On the other is headmaster Simon Henderson, who sacked him for gross misconduct amid the fallout from a lecture about the nature of masculinity.

Hundreds of pupils and members of the wider Eton community have now accused the school of hypocrisy, cruelty and a ‘complete lack of backbone’, and asked if Eton was ‘protecting its new image as politically progressive at the expense of one of its own’.

Will Knowland, who taught English at the £42,500-a-year school in Berkshire for nine years, said he was dismissed over a lesson titled ‘The Patriarchy Paradox’

In a petition supporting Mr Knowland, they say: ‘Young men and their views are formed in the meeting and conflict of ideas… which necessarily entails controversy and spirited discussion.’

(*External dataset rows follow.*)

/-- Collection starts, or host entries are held, by where FREE stands (R403). `idle`: no host entry was programmed for
WM.IDLE_MS. -/
def collect (idle : Bool) (s : State) : State :=
  let f := flyFree s
  if s.get F.FLY_STAT_STATE != 2 || decide (wmHigh s ≤ f) then s
  else if f < wmStop s && flySpare s == 0 && !s.fly.packH.isEmpty then flyReadOnly s
  else
    let fg := decide (f < wmLow s)
    let t := flySync (s.when fg fun u => u.setFlag F.FLY_STAT_FG_GC true)
    if !fg && !idle then t
    else if t.fly.victim.isSome then packFull true t.fly.packH.length (gcStep (t.modFly fun y => { y with gcStop := false }))
    else match pickVictim t with
      | some b => let u := copyVictim b.num t; packFull true u.fly.packH.length u
      | none => t

/-- Whether every copy of the running collection has been programmed. -/
def copiesDone (s : State) : Bool := s.fly.packC.isEmpty && s.fly.gcQ.isEmpty && s.fly.gcDst.isEmpty && s.fly.gcBms.isEmpty && !gcBusy s

/-- A condemned block is retired once every live entry in it stands elsewhere; until then those left are copied. -/
def retireCondemned (s : State) : State :=
  s.each (s.fly.blks.filter fun b => b.st == .condemned) fun b t =>
    let es := onlyIn b.die b.num t
    if es.isEmpty then retire b.die b.num t else flyPush false (es.map fun e => { e with copy := true }) t

/-- A read of a warm line of the victim is in flight (R415). -/
def victimRead (v : Nat) (s : State) : Bool :=
  ((bandPages v s).flatMap fun p => p.ents).any fun e => e.kind == 7 && s.fly.warmW.any fun w => w.2 == (e.nsid, e.lba / 16)

/-- The target pages have been read back (R405): a failed target block is retired and its copies are made again; otherwise
condemned blocks without live entries are retired, and the victim is erased. -/
def victimErase (checks : List PageCheck) (s : State) : State :=
  if !copiesDone s then gcStep (packRest false s)
  else
    let bad := (s.fly.target.filter fun x => checks.any fun c => c.die == x.1 && checkFails c s)
    if !bad.isEmpty then
      let again := bad.flatMap fun x => ((s.fly.pages.filter fun p => p.die == x.1 && p.blk == x.2).flatMap fun p => p.ents).filter fun e => e.copy && s.fly.live.contains e.seq
      let t := s.each bad fun x u => retire x.1 x.2 u
      let t := (t.inc F.FLY_ERRCNT_COPY_RESTART).modFly fun y => { y with restarts := y.restarts + 1, target := y.target.filter fun x => !bad.contains x }
      packRest false (flyPush false again t)
    else
      let t := retireCondemned s
      if !copiesDone t then packRest false t else
      let t := t.modFly fun y => { y with target := [] }
      match t.fly.victim with
      | none => t
      | some v =>
        if victimRead v t then t else
        let lines := ((bandPages v t).flatMap fun p => p.ents).filter fun e => e.kind == 7
        let t := t.each lines fun e u => warmDrop e.nsid e.lba 1 u
        flySync (t.modFly fun y => { y with
          victim := none, bands := y.bands.filter fun b => b.num != v,
          blks := y.blks.map fun b => if b.band == v && b.st != .retired && b.st != .free then { b with st := .erasing } else b })

/-! ### Dies (R406) -/

/-- Close every open band. -/
def closeBands (s : State) : State :=
  s.modFly fun y => { y with
    bands := y.bands.map fun b => if b.st == .opened then { b with st := .closed } else b,
    blks := y.blks.map fun b => if b.st == .opened then { b with st := .closed } else b }

/-- A die leaves service (R406): what only it held is programmed again from the write buffer and the bookmark table. -/
def dieOut (die : Nat) (s : State) : State :=
  let t := (s.setBit F.FLY_DIE_IN_SERVICE die false).raise (hostSrc 15) die
  let onDie := (t.fly.pages.filter fun p => p.die == die)
  let lost := (onDie.flatMap fun p => p.ents).filter fun e =>
    e.isLiveKind && t.fly.live.contains e.seq && !t.fly.pages.any fun p => p.die != die && p.ents.any fun x => x.seq == e.seq
  let marks := onDie.flatMap fun p => (p.bms ++ (p.ents.filter fun e => e.bm).map fun e => e.bookmark p.pot).filter fun b => inWindow b t
  let flight := t.fly.flight.filter fun p => p.die == die
  let t := t.modFly fun y => { y with
    flight := y.flight.filter fun p => p.die != die, pages := y.pages.filter fun p => p.die != die,
    packH := (flight.flatMap fun p => p.ents.filter fun e => !e.copy && e.kind != 7) ++ y.packH,
    packC := (flight.flatMap fun p => p.ents.filter fun e => e.copy) ++ y.packC,
    pendBm := y.pendBm ++ marks.map (fun b => (b, none)),
    pendDst := y.pendDst ++ onDie.flatMap (fun p => p.dst) ++ flight.flatMap (fun p => p.dst) }
  let t := flySync (closeBands t)
  let t := flyPush false (lost.map fun e => { e with copy := true }) t
  if flySpare t < 0 then flyReadOnly t else t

Mr Knowland, they add, ‘is loved by all who have encountered him’ and the students ‘feel morally bound not to be bystanders in what appears to be an instance of institutional bullying’.

It’s a plea of such erudition that any English teacher, not just one in a politically correct pickle, would be delighted to know his students had written. It may not, however, be sufficient to save him.

‘Eton has been here for almost 600 years,’ said one source close to the conflict. ‘And this is a battle for its very soul. Cancel culture has arrived with cult groupthink reaching right into the heart of the school. It’s meant to be a bastion of learning and free speech. George Orwell went to Eton. What would he think? 1984 was meant to be satire, not a how-to manual.’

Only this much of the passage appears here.